# next wave of updates



## smackman (Sep 19, 2006)

I have not received my software update to 4.01. Does anyone know when the next wave will happen? I am sorta worried about it but most seemed to be pleased within reason with the new 4.01 upgrade This is a great forum. Any info. on this would be appreciated if known. 
Thank you
Smackman


----------



## debpasc (Oct 20, 2005)

I got mine Tuesday A.M. -- 3 A.M. I presume -- it was there and running Tuesday evening when I powered everything up. I am usually at or near the end when the updates are sent out over time rather than all at once, so yours probably isn't far behind. So far, everything works. I have no OTA at all, but they had quit working long before 401 arrived. I may try to re-scan them or power reboot -- though with everything else working like it should, I hate to do anything!


----------



## smackman (Sep 19, 2006)

debpasc said:


> I got mine Tuesday A.M. -- 3 A.M. I presume -- it was there and running Tuesday evening when I powered everything up. I am usually at or near the end when the updates are sent out over time rather than all at once, so yours probably isn't far behind. So far, everything works. I have no OTA at all, but they had quit working long before 401 arrived. I may try to re-scan them or power reboot -- though with everything else working like it should, I hate to do anything!


Is it released by serial numbers? my last 5 numbers is in the 553-00 range. Just wondering how they are spooling it.


----------



## Aridon (Mar 13, 2007)

Still nothing here either so your not alone.


----------



## tsduke (Mar 20, 2007)

*3/28/2007: 1000* *Software Version L4.01 for ViP 622 DVR *

Effective *Thursday, March 29th*, Engineering plans to spool the FULL PHASE of software version *L4.01* for the *ViP622DVR* receiver. This is primarily a non-forced maintenance release available at *ALL* satellite locations. 
At this time *L4.01* will be the valid software version for the *ViP 622 DVR*.


----------



## smackman (Sep 19, 2006)

tsduke said:


> *3/28/2007: 1000* *Software Version L4.01 for ViP 622 DVR *
> 
> Effective *Thursday, March 29th*, Engineering plans to spool the FULL PHASE of software version *L4.01* for the *ViP622DVR* receiver. This is primarily a non-forced maintenance release available at *ALL* satellite locations.
> At this time *L4.01* will be the valid software version for the *ViP 622 DVR*.

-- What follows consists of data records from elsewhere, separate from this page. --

/-- The results of a search (R292, R293): distance, node, and the LOG and UNREAD flags. -/
def searchResults (ver : Version) (log : List LogRec) (g : SearchOp) : List (Nat × Nat × Nat) :=
  let recs := lastRecords log ver.logbase g.logpos
  let hidden := fun id => recs.any (fun r => r.id == id) || (match findNode ver.nodes id with
    | some n => n.tomb
    | none => false)
  let graph := g.c.filter fun x => !hidden x.2
  let live := recs.filterMap fun r => r.code.map fun k => (codeDist g.qcode k, r.id)
  let all := nearSort (graph ++ live)
  (all.take g.k).map fun x =>
    (x.1, x.2, b2n (live.contains x && !graph.contains x) + 2 * b2n (g.unread.contains x.2 && graph.contains x))

/-! ### Event records and page reads -/

/-- Write an event record into a partition's event ring, or count it lost (R410, R411). TIME counts from bring-up. -/
def storeEvent (s : State) (p what : Nat) (tag : BitVec 32) (page kind loc die attempts slot src : Nat) : State :=
  let tail := (preg s p 0x310).toNat
  let head := (preg s p 0x318).toNat
  let size := 2 ^ wbits (preg s p 0x308) 4 0
  let lost := fun (s : State) => setPreg s p 0x320 (satInc32 (preg s p 0x320))
  if (tail + 2 ^ 32 - head) % 2 ^ 32 = size then lost s
  else
    let rcd := leList 8 ((s.now - s.boot.upAt) / 2) ++ leList 8 what ++ leList 4 tag.toNat ++ leList 4 page ++ leList 1 kind ++ leList 1 loc
      ++ leList 1 die ++ leList 1 attempts ++ leList 2 slot ++ leList 1 src ++ leList 1 0
    match sysWrite s p ((preg s p 0x300).toNat + 32 * (tail % size)) rcd with
    | .error (_, s) => lost s
    | .ok s => raiseIrq (setPreg s p 0x310 (BitVec.ofNat 64 ((tail + 1) % 2 ^ 32))) p 2 2

/-- LOC and DIE of a page (R399, R410). -/
def pageLoc (unit page : Nat) : Nat := unit + page % 8 / 2 * 8

/-- A retrieval unit. -/
def getUnit (s : State) (u : Nat) : IxUnit := if h : u < 8 then s.store.units[u] else IxUnit.reset

/-- Replace a retrieval unit. -/
def setUnit (s : State) (u : Nat) (x : IxUnit) : State :=
  if h : u < 8 then { s with store := { s.store with units := s.store.units.set u x } } else s

/-- A page cannot be read at once: it is marked, or its unit has failed (R409, R410). -/
def pageGone (s : State) (u : Nat) (r : Region) (page : Nat) : Bool :=
  (getUnit s u).failed || (getUnit s u).marks.any fun m => m.1 == r && m.2.1 == page

/-- A read also waited for by a task accepted earlier than those before it names that task (R409 step 4). -/
def earlierAsker (old new : PageRead) : PageRead :=
  if new.since < old.since then { new with attempt := old.attempt } else old

/-- Ask for a page: the read under way, or a new one (R409 step 4). -/
def askPage (s : State) (rd : PageRead) : Nat × State :=
  match s.store.reads.find? fun kr => kr.2.unit == rd.unit && kr.2.region == rd.region && kr.2.page == rd.page with
  | some kr => (kr.1, { s with store := { s.store with reads := kput s.store.reads kr.1 (earlierAsker kr.2 rd) } })
  | none =>
    let (id, s) := freshUid s
    (id, { s with store := { s.store with reads := kput s.store.reads id rd } })

/-- Ask for several pages in order. -/
def askPages (s : State) : List PageRead → List Nat × State
  | [] => ([], s)
  | r :: rest =>
    let (i, s) := askPage s r
    let (is, s) := askPages s rest
    (if is.contains i then is else i :: is, s)

/-! ### Operations -/

/-- Replace the body of an operation. -/
def setBody (s : State) (id : Nat) (b : OpBody) : State :=
  match kfind s.ops id with
  | some o => { s with ops := kput s.ops id { o with body := b } }
  | none => s

/-- The word of an operation is accepted and may complete (R88, R288). -/
def acceptFlight (s : State) (o : Op) (id : Nat) : State :=
  match o.owner with
  | none => s
  | some k => updCtx s (keyAgent k) fun c =>
      let x := getE c.eng o.engine
      let fl := x.flying.map fun f =>
        if f.op == some id && f.fin.isNone then { f with fin := some ⟨[], 0, false, none, none⟩, hold := .none } else f
      { c with eng := setE c.eng o.engine { x with flying := fl } }

/-- An operation's end counts as a finished item of its tag (R301): a search, a fetch, or a walk of a stack stage (R364). -/
def finishes (o : Op) : Bool :=
  o.tagged || (o.owner.isNone && (match o.body with
    | .walk _ _ _ => true
    | _ => false))

/-- An operation ends: its counter takes its add (R94, R95) and it is gone; one that a tag carries counts as finished under
it (R301). -/
def endOp (s : State) (cache : Nat) (id : Nat) : State :=
  match kfind s.ops id with
  | none => s
  | some o =>
    let s := if finishes o then countFinished s o.part o.tag else s
    dropOp (addCtr s o.owner cache o.part o.asid o.ctr 1) id

/-! ### Forms of descriptors -/

/-- What the head checks of a command find (R259, R288): whether its form is wrong, the addresses it names and the lengths, with
the unit each must be a multiple of. -/
structure QForm where
  bad : Bool
  aligns : List (Nat × Nat)
  lens : List (Nat × Nat)
  deriving DecidableEq, Repr

/-- A form fails. -/
def QForm.fails (f : QForm) : Bool := f.bad || (f.aligns ++ f.lens).any fun x => x.1 % x.2 != 0

/-- CTL is out of form (R289). -/
def badCtl63 (bs : List Byte) : Bool :=
  let x := fieldAt bs 63 1
  decide (4 < bits x 2 0) || bits x 4 3 == 3 || bits x 7 5 != 0

/-- SCOPE and HINT of a descriptor (R289). -/
def ctlScope (bs : List Byte) : Nat × Nat := (bits (fieldAt bs 63 1) 2 0, bits (fieldAt bs 63 1) 4 3)

/-- The form of QSEARCH (R290). -/
def searchForm (bs : List Byte) (h : Word) : QForm :=
  let k := fieldAt bs 16 2
  let l := fieldAt bs 18 2
  let w := fieldAt bs 20 1
  ⟨badHandle h || badCtl63 bs || k == 0 || decide (256 < k) || decide (l < k) || decide (512 < l) || w == 0 || decide (16 < w)
    || fieldAt bs 21 1 != 0 || fieldAt bs 22 2 == 0 || fieldAt bs 24 39 != 0,
   [(fieldAt bs 0 8, 32), (fieldAt bs 8 8, 32)], []⟩

/-- The search of a descriptor (R290); `known`: the handle named an index at the head. -/
def searchOf (bs : List Byte) (h : Word) (known : Bool) (q : Nat) : SearchOp :=
  ⟨wbits h 11 0, h, q, BitVec.ofNat 64 (fieldAt bs 8 8), fieldAt bs 16 2, fieldAt bs 18 2, fieldAt bs 20 1, fieldAt bs 22 2,
   known, false, 0, none, 0, 0, [], [], [], [], 0, 0, [], [], none⟩

/-- Bytes at RES that a search may write (R290): its header only, when the handle names no index. -/
def resBytes (bs : List Byte) (known : Bool) : Nat := if known then 32 + 8 * fieldAt bs 16 2 else 32

/-- The form of QFETCH (R296). -/
def fetchForm (bs : List Byte) : QForm :=
  let n := fieldAt bs 28 2
  let sb := fieldAt bs 30 2
  ⟨badCtl63 bs || n == 0 || decide (4096 < n) || decide (sb < 2) || decide (4096 < sb)
    || fieldAt bs 32 31 != 0,
   [(fieldAt bs 0 8, 8), (fieldAt bs 8 8, 8), (fieldAt bs 16 8, 16)], [(sb, 2)]⟩

/-- The fetch of a descriptor and its two lists (R296). -/
def fetchOf (bs objs blks : List Byte) (status : Word) : FetchOp :=
  ⟨BitVec.ofNat 64 (fieldAt bs 16 8), fieldAt bs 24 4, fieldAt bs 30 2, status, false, 0,
   (List.range (fieldAt bs 28 2)).map fun i =>
     ⟨fieldAt objs (8 * i) 8, BitVec.ofNat 64 (fieldAt blks (8 * i) 8), none, none, 64, false, [], false, none⟩⟩

/-- The ranges a fetch names (R296): address and length, all written. -/
def fetchRanges (bs blks : List Byte) (status : Word) : List (Nat × Nat) :=
  let n := fieldAt bs 28 2
  (fieldAt bs 16 8, 16 * n) :: (status.toNat, 8 + n) ::
    (List.range n).map fun i => (fieldAt blks (8 * i) 8, 64 * fieldAt bs 30 2)

/-- Some block address has nonzero low bits (R296). -/
def badBlocks (bs blks : List Byte) : Bool := (List.range (fieldAt bs 28 2)).any fun i => fieldAt blks (8 * i) 8 % 64 != 0

/-- The form of QINSERT and QDELETE (R299). -/
def logForm (bs : List Byte) (h : Word) : QForm :=
  let n := fieldAt bs 16 4
  ⟨badHandle h || badCtl63 bs || n == 0 || decide (65536 < n) || fieldAt bs 20 43 != 0,
   [(fieldAt bs 0 8, 8), (fieldAt bs 8 8, 8)], []⟩

/-- Bytes of a log record in a list (R299). -/
def logStride (x : Index) (del : Bool) : Nat := if del then 8 else 8 + x.cb / 8

/-- The walk parameter of QWALK is out of form (R303). -/
def badWalk (x : Word) : Bool := wbits x 63 21 != 0 || decide (4 < wbits x 18 16) || wbits x 20 19 == 3

/-! ### Searches -/

/-- Operations that a unit is running as searches (R290): accepted, begun, not ended. -/
def searchesOn (s : State) (u : Nat) : Nat :=
  (s.ops.filter fun ko => match ko.2.body with
    | .search g => g.accepted && !g.c.isEmpty && g.status.isNone && (match g.pin with
      | some x => homeUnit x == u
      | none => false)
    | _ => false).length

/-! ### The queues of the receivers -/

/-- The partition's granted units in ascending number (R407). -/
def grantedUnits (s : State) (p : Nat) : List Nat := (List.range 8).filter fun u => bit (preg s p 0x018).toNat u

/-- The unit that an object's rank names (R407). -/
def objectUnit (s : State) (p id : Nat) : Option Nat :=
  let us := grantedUnits s p
  if us.isEmpty then none else us[mix64 id % us.length]?

/-- Commands in a retrieval unit's task queue (R288, R302): those it has accepted and not begun. A search counts in the home unit of the
index it has pinned (R290, R406), a batch and a snapshot in the unit that has accepted them. One that a read retry has queued again does not
count (DESIGN CHOICE, log 79). -/
def tasksQueued (s : State) (u : Nat) : Nat :=
  (s.ops.filter fun ko =>
    match ko.2.body with
    | .search g => g.c.isEmpty && g.status.isNone && g.pin.map homeUnit == some u
    | .fetch g => g.accepted && g.objs.any fun x => !x.begun && x.st.isNone && x.unit == some u
    | .log g => g.home == some u
    | .snap _ _ home => home == some u
    | _ => false).length

/-- QWALK commands in the queue of a stack engine: those with a record that it serves and none begun (R288; log 82). -/
def walksQueued (s : State) (e : Nat) : Nat :=
  (s.ops.filter fun ko => match ko.2.body with
    | .walk _ n done => decide (e < n) && done.isEmpty
    | _ => false).length

/-- The task queue of a receiver of a command is full (R288). -/
def receiverFull (s : State) (p : Nat) (b : OpBody) : Bool :=
  let full := fun u => decide (16384 ≤ tasksQueued s u)
  match b with
  | .search g => (homeOf s p g.handle).any full
  | .log g => g.home.any full
  | .snap _ _ home => home.any full
  | .fetch g => g.objs.any fun x => match objectUnit s p x.id with
      | some u => full u
      | none => false
  | .walk _ n _ => (List.range (min 8 n)).any fun e => decide (1024 ≤ walksQueued s e)
  | _ => false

Thanks; We will see if its a reality.


----------



## cwc (Jan 28, 2007)

tsduke said:


> *3/28/2007: 1000* *Software Version L4.01 for ViP 622 DVR *
> 
> Effective *Thursday, March 29th*, Engineering plans to spool the FULL PHASE of software version *L4.01* for the *ViP622DVR* receiver. This is primarily a non-forced maintenance release available at *ALL* satellite locations.
> At this time *L4.01* will be the valid software version for the *ViP 622 DVR*.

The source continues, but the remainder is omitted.